Source: Copied from Founder Pledge, International Biosecurity and Biosafety Initiative for Science
However, commercial DNA synthesis desperately needs regulation; there is no legal requirement for providers to screen their customers or their orders to ensure that the requested DNA or RNA constructs are not used for harmful purposes. The International Gene Synthesis Consortium (IGSC) requires member companies to adhere to a Harmonized Screening Protocol, but this has not been updated since 2017.
A lack of a universally accepted standard for screening orders means that current systems are not well-equipped and can be easily evaded. In an FBI overseen experiment, researchers from MIT split up the genome of the 1918 pandemic influenza virus into DNA fragments and added camouflaging sequences. These ordered fragments could then easily be reassembled in the lab into a hazardous construct. They concluded that nearly all DNA synthesis screening practices failed to reject even lightly disguised orders.
Regulation of commercial DNA providers alone is not enough. Next-generation benchtop DNA synthesisers will decentralise the synthetic DNA market and if the screening criteria is built-in, then actors could jailbreak the device to bypass security concerns. Thus, regulation should ensure that benchtop synthesisers require a network connection, allowing an external body to regularly update screening systems to account for newly identified risks.

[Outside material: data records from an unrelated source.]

/-- One bead-service command acts; the reply follows. -/
def Wk.beadCommand (w : Wk) (x : Wait) : Wk :=
  let b := x.bead
  let st := w.d.rd (F.BDT_STATE b)
  let free := (w.d.bead b).nxt.isNone
  let drop (d : Dev) : Dev := { d with waits := d.waits.filter fun y => y ≠ x }
  let bad (w : Wk) : Wk := w.up fun d => (drop d).reply x.hdr x.op .stateInvalid w.status0 []
  match x.kind with
  | .bypass => if free ∧ st = 3 then w.up fun d => (drop (d.startBypass b)).replyOk x.hdr x.op [4] else bad w
  | .retire =>
    if free ∧ (st = 1 ∨ st = 2 ∨ st = 5) then w.up fun d => (drop (d.setNext b 6)).replyOk x.hdr x.op [6]
    else if free ∧ st = 3 ∧ x.arg.getD 1 0 = 1 then
      w.up fun d => let d := d.startBypass b; (drop (d.setBead b { d.bead b with retire := true })).replyOk x.hdr x.op [4]
    else bad w
  | .insert =>
    if !w.d.insertOk b then bad w else
    match w.d.stringOf b with
    | none => bad w
    | some g =>
      let w := match w.d.gaps g with
        | o :: _ => w.fillSlot g o b
        | [] => w.appendBead g b
      w.up fun d => (drop d).replyOk x.hdr x.op [3, d.rd (F.BDT_STATE_SLOT b)]
  | _ => w

/-- The commands that wait act at a plan instant; an insertion waits while the safe state holds. -/
def Wk.beadCommands (w : Wk) : Wk :=
  w.each (w.d.waits.filter fun x => x.kind = .bypass || x.kind = .retire || (x.kind = .insert && !w.d.safe)) fun x w => w.beadCommand x

/-! ## COLD beads (Table 11-2) -/

/-- A COLD bead that has all its supplies becomes SPARE, if it may. -/
def Dev.coldReady (d : Dev) (b : Nat) : Dev :=
  if d.nextState b = 1 ∧ d.rd (F.BDT_STATE b) = 1 ∧ d.rdB (F.BDT_STATE_ROLE b) ∧ (d.stringOf b).isSome then d.setNext b 2 else d

/-- A bead whose NODE_ID has been read becomes COLD, and a COLD one whose discovery, once all of R564 has been answered, finds the six
held bits becomes SPARE (Table 11-2). [Log: DEDUCED 49] -/
def Dev.coldPlan (d : Dev) : Dev :=
  (List.range 96).foldl (fun d b =>
    let st := d.rd (F.BDT_STATE b)
    let x := d.bead b
    if x.nxt.isSome then d
    else if st = 0 ∧ x.nodeId.isSome ∧ (d.placeOf b).isSome then d.setNext b 1
    else if st = 1 ∧ x.disc ∧ x.cfg.isEmpty then
      let d := d.setBead b { x with disc := false }
      if d.heldAll b then d.coldReady b else d
    else d) d

/-! ## The precharge pattern (R175 to R178, R444) -/

/-- A local pair with a KIND 2 monitor. -/
def Dev.bootMonitor (d : Dev) (k : Nat) : Bool := (List.range 16).any fun m => d.rd (F.GSV_GSM_KIND m) = 2 && d.rd (F.GSV_GSM_PAIR m) = k

/-- Whether the charge of a named bead is complete (R444). -/
def Dev.charged (d : Dev) (p : PcRun) (b : Nat) : Bool :=
  !p.dcl || (match d.stringOf b with
    | some g => fLe (fabs (fsub ((d.bead b).meas.getD 6 0) (d.rd (F.BSV_CHG_VT g))).v) (d.rd (F.BSV_RDY_BAND g))
    | none => true)

/-- Whether a bead of the run has completed or failed; completed is what the plan instant that saw it keeps. [Log: DEDUCED 77] -/
def Dev.beadThrough (d : Dev) (p : PcRun) (b : Nat) : Bool := p.failB.contains b || p.doneB.contains b || (d.rdB (F.GSV_BEAD_PC_DONE b) && d.charged p b)
/-- Whether a pair of the run has completed or failed: a monitored one by its HELD bit, another when all its pulses have been sent. -/
def Dev.pairThrough (d : Dev) (p : PcRun) (k : Nat) : Bool := p.failP.contains k || p.doneP.contains k || (d.bootMonitor k && bitOf (d.rd F.GSV_STAT_HELD) k)

/-- A plan instant of a running precharge: PC_DONE, which makes a COLD bead SPARE if it may be (R300), pairs taken as held once their last
pulse lies behind, the charge limit, the charge phases (R307), the bead that must toggle, the pulses of the local pairs in the frame
that comes. [Log: DEDUCED 77] -/
def Wk.prechargePlan (w : Wk) : Wk :=
  match w.d.edge.pc with
  | none => w
  | some p =>
    if w.d.safe then w else
    let w := w.up fun d => (p.beads.filter fun b => !p.failB.contains b && !d.rdB (F.GSV_BEAD_PC_DONE b) && d.heldAll b).foldl (fun d b => (d.wr (F.GSV_BEAD_PC_DONE b) 1).coldReady b) d
    let maxp := w.d.rd F.GSV_PC_MAXP
    let early := decide (w.d.rd F.GSV_PC_OFS + w.d.rd F.GSV_PC_WIDTH ≤ w.d.cmpEnd)
    let done := p.pairs.filter fun k => !w.d.bootMonitor k && decide (maxp ≤ (w.d.pair k).pulses) && (early || !(w.d.pair k).pulsing) && !p.doneP.contains k
    let w := w.up fun d => done.foldl (fun d k => d.setBit F.GSV_STAT_HELD k) d
    let late := if p.dcl && decide (p.limit ≤ p.frames) then p.beads.filter fun b => !w.d.beadThrough p b else []
    let full := p.beads.filter fun b => !p.failB.contains b && !p.doneB.contains b && w.d.beadThrough p b
    let p := { p with doneP := p.doneP ++ done, failB := p.failB ++ late, doneB := p.doneB ++ full, frames := p.frames + 1 }
    let quiet := p.beads.filter fun b => !w.d.beadThrough p b && (w.d.bead b).got && le (w.d.bead b).last 2 1 = 4 && (w.d.bead b).toggle.isNone
    let w := w.up fun d => (p.beads.filter fun b => p.dcl && d.rdB (F.GSV_BEAD_PC_DONE b) && !d.beadThrough p b).foldl (fun d b =>
      match d.stringOf b with | some g => d.setBead b { d.bead b with chg := d.chargePhase b g } | none => d) d
    let w := w.up fun d => quiet.foldl (fun d b => (d.setBead b { d.bead b with toggle := some 0, seen0 := [] }).wr (F.GSV_BEAD_TOGGLING b) 1) d
    let now := p.pairs.filter fun k => !w.d.pairThrough p k && decide ((w.d.pair k).pulses < maxp)
    let a := w.d.rd F.GSV_PC_OFS * 32
    let z := (w.d.rd F.GSV_PC_OFS + w.d.rd F.GSV_PC_WIDTH) * 32
    let evs := now.flatMap fun k => [({ off := a, kind := .compare, unit := 256 + k, level := 0 } : Ev), { off := z, kind := .compare, unit := 256 + k, level := 2 }]
    w.up fun d =>
      let d := p.pairs.foldl (fun d k => d.setPair k { d.pair k with pulses := (d.pair k).pulses + (if now.contains k then 1 else 0), pulsing := now.contains k }) d
      { d with edge := { d.edge with pc := some p, next := sortEvs (d.edge.next ++ evs) } }

/-! ## The plan instant and the boundary -/

/-- Whether SOFT_START takes a bead (Table 11-2): one that is COLD or SPARE and stays so, with ROLE 0 and all six held bits. -/
def Dev.softTakes (d : Dev) (b : Nat) : Bool :=
  [1, 2].contains (d.rd (F.BDT_STATE b)) && [1, 2].contains (d.nextState b) && !d.rdB (F.BDT_STATE_ROLE b) && d.heldAll b

/-- The beads that SOFT_START brings into service, in ascending order, with those in service already (R303, R445). -/
def Dev.softBeads (d : Dev) (g : Nat) : List Nat :=
  (d.beadsOf g).filter fun b => d.nextState b = 3 || d.softTakes b

/-- The plan of a SOFT_START that applies at the next boundary (R445): beads, slots, phases, channel enables. [Log: DEDUCED 25, 49] -/
def Dev.softPlan (d : Dev) : Dev :=
  let d := (List.range 96).foldl (fun d b =>
    if d.softTakes b then d.setNext b 3 else d) d
  let d := (List.range 6).foldl (fun d g =>
    if !d.rdB (F.BSV_CTRL_EN g) then d else
    let l := (d.beadsOf g).filter fun b => d.nextState b = 3
    let d := (d.slotted g).foldl (fun d b => if l.contains b then d else d.wr (F.BDT_STATE_SLOT b) 127) d
    let d := l.foldl (fun d b => d.legsOn b true) d
    (d.giveSlots g l).wr (F.BSV_STAT_SHORT g) 0) d
  (List.range 256).foldl (fun d c => if d.managed c then d else
    match tfind d.edge.hostEn c with
    | some v => d.frmNext (F.CH_CTRL_EN c) v
    | none => d) d

/-- What bead service does of itself at a plan instant (R305): in the order of R316, R310, R318 and R319. [Log: DEDUCED 49] -/
def Wk.beadAuto (w : Wk) : Wk :=
  let w := w.up fun d => { d.judgeSpares.coldPlan with frame := { d.frame with acted := true } }
  let w := w.on w.d.softDue (·.up (·.softPlan))
  let w := w.bypassPlan
  w.on (!w.d.safe) fun w => w.each ((List.range 6).filter fun g => w.d.rdB (F.BSV_CTRL_EN g)) fun g w => (w.dealSlots g).autoInsert g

Going beyond this, an international organisation to oversee DNA synthesis companies and to regularly evaluate their screening protocols through red team experiments will help to mitigate risks.

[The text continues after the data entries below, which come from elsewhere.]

/-- TWIN_LISTEN_END after 64 frames of LISTEN, in a unit that heard no header of its own number, leads to SYNC where the
partner is ACTIVE, and else to ACTIVE with the next epoch (with its own time, no trim and no LOCK where it follows
nobody any more) where the unit is preferred or hears neither path nor a bead witness. TWIN_SYNC_COMPLETE leads from
SYNC to STANDBY after 64 frames that met R343. TWIN_YIELD leads an ACTIVE unit with YIELD_EN and a partner in
STANDBY, for whom a yield is due or that three frames' witnesses have not heard, to YIELDED with its outputs safe
and DEN inactive at once. TWIN_HOLD_EXPIRE asks for a handback after HOLD ms beside a synced STANDBY partner. In
every other case nothing changes. H1_DEADLINE of a frame in which no TWIN frame came counts a miss, lowers H1_UP and
SYNCED, restarts the hold, ends a pending handback whose switch has not been made, and sends the loss of path 1 only
the first time while H2 is up; H2_DEADLINE does the same for H2 without a word. H2_WORD_RECEIVE of a valid word of
the partner, with no block in this frame, complete by 9.5 µs into the frame and before H2 is judged, clears the
count and raises H2_UP; every other word only ends HB_IN_DOWN; YIELD is what the latest word shows. H2_WORD_SEND
puts out, 500 ns after the boundary and once in a frame, the word with the marker 101b, the unit, the code of its
state and odd parity. HB_IN_DOWN is remembered for the next frame. Rests on R334, R335, R341, R343, R348, R350,
R353, R561, Table 12-2, R337, R346, R347. -/
def Obligations.TwinStatesAndHeartbeats : Prop :=
  ((∀ s : State, s.dev.rd F.TWN_STAT_STATE = 1 → 64 ≤ s.dev.twn.listen → s.dev.twn.clash = false →
    (s.dev.twn.pState = some 4 → Does .twinListenEnd s fun t => t.dev.rd F.TWN_STAT_STATE = 2 ∧ t.dev.rd F.TIM_STAT_TSRC = 2 ∧ t.vault = s.vault ∧
      ∀ f : Fld, f.key ≠ F.TWN_STAT_STATE.key → f.key ≠ F.TIM_STAT_TSRC.key → t.dev.rd f = s.dev.rd f) ∧
    (s.dev.twn.pState ≠ some 4 → s.dev.rd F.TWN_CTRL_PREF = s.dev.rd F.TWN_STAT_UNIT ∨ (s.dev.rd F.TWN_STAT_H1_UP = 0 ∧ s.dev.rd F.TWN_STAT_H2_UP = 0 ∧ s.dev.twn.heard = false) →
      Does .twinListenEnd s fun t => t.dev.rd F.TWN_STAT_STATE = 4 ∧ t.dev.rd F.TWN_EPOCH = (max (s.dev.rd F.TWN_EPOCH) s.dev.twn.hi + 1) % 2 ^ 32 ∧ t.vault = s.vault ∧
        (s.dev.rd F.TIM_STAT_TSRC ≠ 0 → t.dev.rd F.TIM_STAT_TSRC = 0 → t.dev.rd F.TIM_STAT_LOCK = 0 ∧ t.dev.time.trim = none ∧ t.dev.time.stepDue = none ∧ t.dev.time.incI = s.dev.rd F.TIM_INC_INT) ∧
        ∀ f : Fld, f.key ≠ F.TWN_STAT_STATE.key → f.key ≠ F.TIM_STAT_TSRC.key → f.key ≠ F.TIM_STAT_LOCK.key → f.key ≠ F.TWN_EPOCH.key → t.dev.rd f = s.dev.rd f) ∧
    (s.dev.twn.pState ≠ some 4 → s.dev.rd F.TWN_CTRL_PREF ≠ s.dev.rd F.TWN_STAT_UNIT → s.dev.rd F.TWN_STAT_H1_UP = 1 ∨ s.dev.rd F.TWN_STAT_H2_UP = 1 ∨ s.dev.twn.heard = true →
      exec .twinListenEnd s = .next s)) ∧
  (∀ s : State, s.dev.rd F.TWN_STAT_STATE ≠ 1 ∨ s.dev.twn.listen < 64 ∨ s.dev.twn.clash = true → exec .twinListenEnd s = .next s) ∧
  (∀ s : State, (s.dev.rd F.TWN_STAT_STATE = 2 → 64 ≤ s.dev.twn.okRun → Does .twinSyncComplete s fun t => t.dev.rd F.TWN_STAT_STATE = 3 ∧ t.dev.twn = s.dev.twn ∧ t.vault = s.vault ∧
      ∀ f : Fld, f.key ≠ F.TWN_STAT_STATE.key → t.dev.rd f = s.dev.rd f) ∧
    (s.dev.rd F.TWN_STAT_STATE ≠ 2 ∨ s.dev.twn.okRun < 64 → exec .twinSyncComplete s = .next s)) ∧
  (∀ s : State, let due := s.dev.rd F.TWN_STAT_STATE = 4 ∧ s.dev.twn.pState = some 3 ∧ s.dev.rd F.TWN_CTRL_YIELD_EN = 1 ∧ (s.dev.yieldDue = true ∨ 3 ≤ s.dev.twn.deaf)
    (due → Leaves .twinYield s fun d ms => ms = [] ∧ d.rd F.TWN_STAT_STATE = 5 ∧ d.rd F.TWN_CNT_YIELDS = min (s.dev.rd F.TWN_CNT_YIELDS + 1) 255 ∧ d.yieldDue = false ∧ d.twn.live = false ∧
      d.twn.deaf = 0 ∧ d.rd F.EDG_STAT_SAFE = 1 ∧ d.rd F.GSV_DEN_LVL = 0 ∧ d.run = s.dev.run ∧
      (s.dev.rd F.EDG_STAT_SAFE = 0 → ∀ k < 16, (d.pair k).a = s.dev.rdB (F.EDG_PAIR_SAFE_A k) ∧ (d.pair k).b = s.dev.rdB (F.EDG_PAIR_SAFE_B k))) ∧
    (¬ due → exec .twinYield s = .next s)) ∧
  (∀ (s : State) (m : Nat), s.dev.twn.since = some m → s.dev.rd F.TWN_STAT_STATE = 4 → s.dev.rd F.TWN_CTRL_REVERT = 1 → s.dev.rd F.TWN_CTRL_PREF ≠ s.dev.rd F.TWN_STAT_UNIT →
    s.dev.rd F.TWN_HOLD * 64000000 ≤ s.dev.time.rt - m → s.dev.twn.hbk = none → exec .twinHoldExpire s = .next (s.withDev { s.dev with twn := { s.dev.twn with hbkAsk := true } }))) ∧
  ((∀ s : State, let n : BitVec 32 := if s.dev.frame.planned then s.dev.frame.k else s.dev.frame.k - 1
    (s.dev.rd F.TWN_STAT_STATE ≠ 0 → s.dev.twn.h1Got ≠ some n → s.dev.twn.h1Done ≠ some n →
      Leaves .h1Deadline s fun d ms => d.rd F.TWN_STAT_H1_MISS = min (s.dev.rd F.TWN_STAT_H1_MISS + 1) 255 ∧ d.rd F.TWN_STAT_H1_UP = 0 ∧ d.rd F.TWN_STAT_SYNCED = 0 ∧ d.twn.h1Done = some n ∧
        d.twn.okRun = 0 ∧ d.twn.since = none ∧ (s.dev.handbackDone = false → d.twn.hbk = none ∧ d.twn.hbkAsk = false) ∧
        ms.map Msg.tag = (if s.dev.twn.lost1 = false ∧ s.dev.rd F.TWN_STAT_H2_UP = 1 then [(68, 0, 1)] else []) ∧ d.run = s.dev.run ∧
        ∀ f : Fld, f.lo < 32 → f.addr ≠ 0xC004 → f.key ≠ F.TWN_HBK_HBK_SEQ.key → d.rd f = s.dev.rd f) ∧
    (s.dev.rd F.TWN_STAT_STATE = 0 ∨ s.dev.twn.h1Got = some n ∨ s.dev.twn.h1Done = some n → exec .h1Deadline s = .next s)) ∧
  (∀ s : State, (s.dev.rd F.TWN_STAT_STATE ≠ 0 → s.dev.twn.h2Got = false → s.dev.twn.h2Done = false →
      Leaves .h2Deadline s fun d ms => d.twn.h2Done = true ∧ d.rd F.TWN_STAT_H2_MISS = min (s.dev.rd F.TWN_STAT_H2_MISS + 1) 255 ∧ d.rd F.TWN_STAT_H2_UP = 0 ∧
        ms.map Msg.tag = (if s.dev.twn.lost2 = false ∧ s.dev.rd F.TWN_STAT_H1_UP = 1 then [(68, 0, 2)] else []) ∧ d.run = s.dev.run ∧
        ∀ f : Fld, f.key ≠ F.TWN_STAT_H2_MISS.key → f.key ≠ F.TWN_STAT_H2_UP.key → d.rd f = s.dev.rd f) ∧
    (s.dev.rd F.TWN_STAT_STATE = 0 ∨ s.dev.twn.h2Got = true ∨ s.dev.twn.h2Done = true → exec .h2Deadline s = .next s)) ∧
  (∀ (s : State) (v : Byte),
    let good := s.dev.rd F.TWN_STAT_STATE ≠ 0 ∧ v.toNat / 32 = 5 ∧ (maskBits 8 v.toNat).length % 2 = 1 ∧ v.toNat / 16 % 2 ≠ s.dev.rd F.TWN_STAT_UNIT ∧ s.dev.twn.hbBlk = false ∧ s.dev.twn.h2Done = false ∧
      s.dev.behind s.dev.boundaryNow ≤ 622592000
    (good → Does (.h2WordReceive v) s fun t => t.dev.rd F.TWN_STAT_H2_MISS = 0 ∧ t.dev.rd F.TWN_STAT_H2_UP = 1 ∧
      t.dev.twn = { s.dev.twn with hbDown := false, h2Got := true, lost2 := false, lostAll := false, yieldSeen := decide (v.toNat / 4 % 4 = 3) } ∧
      (∀ f : Fld, f.key ≠ F.TWN_STAT_H2_MISS.key → f.key ≠ F.TWN_STAT_H2_UP.key → t.dev.rd f = s.dev.rd f) ∧ { t.dev with regs := s.dev.regs, twn := s.dev.twn } = s.dev ∧ t.vault = s.vault) ∧
    (¬ good → exec (.h2WordReceive v) s = .next (s.withDev { s.dev with twn := { s.dev.twn with hbDown := false } }))) ∧
  (∀ s : State, s.dev.rd F.TWN_STAT_STATE = 0 ∨ s.dev.twn.hbAt = some (s.dev.boundaryNow + 32768000) → exec .h2WordSend s = .next s) ∧
  (∀ s : State, s.dev.rd F.TWN_STAT_STATE ≠ 0 → s.dev.twn.hbAt ≠ some (s.dev.boundaryNow + 32768000) → Leaves .h2WordSend s fun d ms =>
    let b := d.twn.hbOut.toNat
    b / 32 = 5 ∧ b / 16 % 2 = s.dev.rd F.TWN_STAT_UNIT ∧ b / 4 % 4 = (if s.dev.rd F.TWN_STAT_STATE = 3 then 1 else if s.dev.rd F.TWN_STAT_STATE = 4 then 2 else if s.dev.rd F.TWN_STAT_STATE = 5 then 3 else 0) ∧
      b / 2 % 2 = 0 ∧ (maskBits 8 b).length % 2 = 1 ∧ d.twn = { s.dev.twn with hbOut := d.twn.hbOut, hbAt := some (s.dev.boundaryNow + 32768000) } ∧
      (s.dev.running = false → { d with twn := s.dev.twn } = s.dev) ∧ (∀ m ∈ ms, m.passing = true) ∧ d.run = s.dev.run ∧ d.frame = s.dev.frame ∧ ∀ f : Fld, f.still = true → d.rd f = s.dev.rd f) ∧
  (∀ s : State, exec .hbInDown s = .next (s.withDev { s.dev with twn := { s.dev.twn with hbDown := true } })))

This needs global collaboration - which is in short supply
International cooperation is needed to mitigate biological risks associated with AI, but at present there is no advanced planning that distinguishes between LLMs and BDTs.

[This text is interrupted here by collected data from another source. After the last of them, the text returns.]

/-! ## setLane -/

@[simp] theorem Dev.setLane_regs (d : Dev) (n : Nat) (x : LaneSt) : (d.setLane n x).regs = d.regs := rfl
@[simp] theorem Dev.setLane_shad (d : Dev) (n : Nat) (x : LaneSt) : (d.setLane n x).shad = d.shad := rfl
@[simp] theorem Dev.setLane_frm (d : Dev) (n : Nat) (x : LaneSt) : (d.setLane n x).frm = d.frm := rfl
@[simp] theorem Dev.setLane_stg (d : Dev) (n : Nat) (x : LaneSt) : (d.setLane n x).stg = d.stg := rfl
@[simp] theorem Dev.setLane_stage (d : Dev) (n : Nat) (x : LaneSt) : (d.setLane n x).stage = d.stage := rfl
@[simp] theorem Dev.setLane_stgCopy (d : Dev) (n : Nat) (x : LaneSt) : (d.setLane n x).stgCopy = d.stgCopy := rfl
@[simp] theorem Dev.setLane_run (d : Dev) (n : Nat) (x : LaneSt) : (d.setLane n x).run = d.run := rfl
@[simp] theorem Dev.setLane_waits (d : Dev) (n : Nat) (x : LaneSt) : (d.setLane n x).waits = d.waits := rfl
@[simp] theorem Dev.setLane_time (d : Dev) (n : Nat) (x : LaneSt) : (d.setLane n x).time = d.time := rfl
@[simp] theorem Dev.setLane_frame (d : Dev) (n : Nat) (x : LaneSt) : (d.setLane n x).frame = d.frame := rfl
@[simp] theorem Dev.setLane_flt (d : Dev) (n : Nat) (x : LaneSt) : (d.setLane n x).flt = d.flt := rfl
@[simp] theorem Dev.setLane_adcMap (d : Dev) (n : Nat) (x : LaneSt) : (d.setLane n x).adcMap = d.adcMap := rfl
@[simp] theorem Dev.setLane_ainMap (d : Dev) (n : Nat) (x : LaneSt) : (d.setLane n x).ainMap = d.ainMap := rfl
@[simp] theorem Dev.setLane_rowMap (d : Dev) (n : Nat) (x : LaneSt) : (d.setLane n x).rowMap = d.rowMap := rfl
@[simp] theorem Dev.setLane_lines (d : Dev) (n : Nat) (x : LaneSt) : (d.setLane n x).lines = d.lines := rfl
@[simp] theorem Dev.setLane_buses (d : Dev) (n : Nat) (x : LaneSt) : (d.setLane n x).buses = d.buses := rfl
@[simp] theorem Dev.setLane_strands (d : Dev) (n : Nat) (x : LaneSt) : (d.setLane n x).strands = d.strands := rfl
@[simp] theorem Dev.setLane_beads (d : Dev) (n : Nat) (x : LaneSt) : (d.setLane n x).beads = d.beads := rfl
@[simp] theorem Dev.setLane_strings (d : Dev) (n : Nat) (x : LaneSt) : (d.setLane n x).strings = d.strings := rfl
@[simp] theorem Dev.setLane_edge (d : Dev) (n : Nat) (x : LaneSt) : (d.setLane n x).edge = d.edge := rfl
@[simp] theorem Dev.setLane_acq (d : Dev) (n : Nat) (x : LaneSt) : (d.setLane n x).acq = d.acq := rfl
@[simp] theorem Dev.setLane_twn (d : Dev) (n : Nat) (x : LaneSt) : (d.setLane n x).twn = d.twn := rfl
@[simp] theorem Dev.setLane_stk (d : Dev) (n : Nat) (x : LaneSt) : (d.setLane n x).stk = d.stk := rfl
@[simp] theorem Dev.setLane_thm (d : Dev) (n : Nat) (x : LaneSt) : (d.setLane n x).thm = d.thm := rfl
@[simp] theorem Dev.setLane_lpe (d : Dev) (n : Nat) (x : LaneSt) : (d.setLane n x).lpe = d.lpe := rfl
@[simp] theorem Dev.setLane_hpa (d : Dev) (n : Nat) (x : LaneSt) : (d.setLane n x).hpa = d.hpa := rfl
@[simp] theorem Dev.setLane_hpb (d : Dev) (n : Nat) (x : LaneSt) : (d.setLane n x).hpb = d.hpb := rfl
@[simp] theorem Dev.setLane_lastServed (d : Dev) (n : Nat) (x : LaneSt) : (d.setLane n x).lastServed = d.lastServed := rfl
@[simp] theorem Dev.setLane_frozen (d : Dev) (n : Nat) (x : LaneSt) : (d.setLane n x).frozen = d.frozen := rfl
@[simp] theorem Dev.setLane_aon (d : Dev) (n : Nat) (x : LaneSt) : (d.setLane n x).aon = d.aon := rfl
@[simp] theorem Dev.setLane_nv (d : Dev) (n : Nat) (x : LaneSt) : (d.setLane n x).nv = d.nv := rfl
@[simp] theorem Dev.setLane_sec (d : Dev) (n : Nat) (x : LaneSt) : (d.setLane n x).sec = d.sec := rfl
@[simp] theorem Dev.setLane_olg (d : Dev) (n : Nat) (x : LaneSt) : (d.setLane n x).olg = d.olg := rfl
@[simp] theorem Dev.setLane_loupe (d : Dev) (n : Nat) (x : LaneSt) : (d.setLane n x).loupe = d.loupe := rfl
@[simp] theorem Dev.setLane_tx (d : Dev) (n : Nat) (x : LaneSt) : (d.setLane n x).tx = d.tx := rfl
@[simp] theorem Dev.setLane_os (d : Dev) (n : Nat) (x : LaneSt) : (d.setLane n x).os = d.os := rfl
@[simp] theorem Dev.setLane_yieldDue (d : Dev) (n : Nat) (x : LaneSt) : (d.setLane n x).yieldDue = d.yieldDue := rfl
@[simp] theorem Dev.setLane_free (d : Dev) (n : Nat) (x : LaneSt) : (d.setLane n x).free = d.free := rfl
@[simp] theorem Dev.setLane_rd (d : Dev) (n : Nat) (x : LaneSt) (k : Fld) : (d.setLane n x).rd k = d.rd k := rfl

Fortunately, the seeds of cooperation have already been planted. In November of 2023, the UK hosted the first AI Safety Summit, with a major takeaway being that AI advances are contributing to increased biological risks. The resulting Bletchley Declaration, is a move in the right direction, with notable signees including the US, India, China and the EU, indicating a collective recognition that biosafety risks are bigger than the current state of geopolitics.
Around the same time, the Biden administration signed Executive Order 14110 which actionned the US to develop standards and implement actions to ‘protect against the risks of using AI to engineer dangerous biological materials’. This requires companies to notify the government prior to releasing models trained on biological sequence data.
However, Trump has already committed to dismantling this.
Trust issues with China will remain. Claims of a lab leak of the virus responsible for COVID-19 endured for several years - it was only last month that the virologist at the heart of the accusations came forward with evidence to dismiss this. Transparency over AI will become another salient issue; while China has already implemented national regulations on AI, critics have dismissed these as unimportant given the power of the CCP to disregard their own rules.
A second difficulty is that most countries simply lack the monitoring capabilities required to place import controls on synthetic DNA orders, or for early detection of lab leaks. This further emphasises the need for centralised regulation - this can be supported by services like SecureDNA to ensure biosafety without compromising on data confidentiality.
It remains to be seen whether early agreements for cooperation are meaningful in implementation, but a unified direction will go some way to mitigating future risks.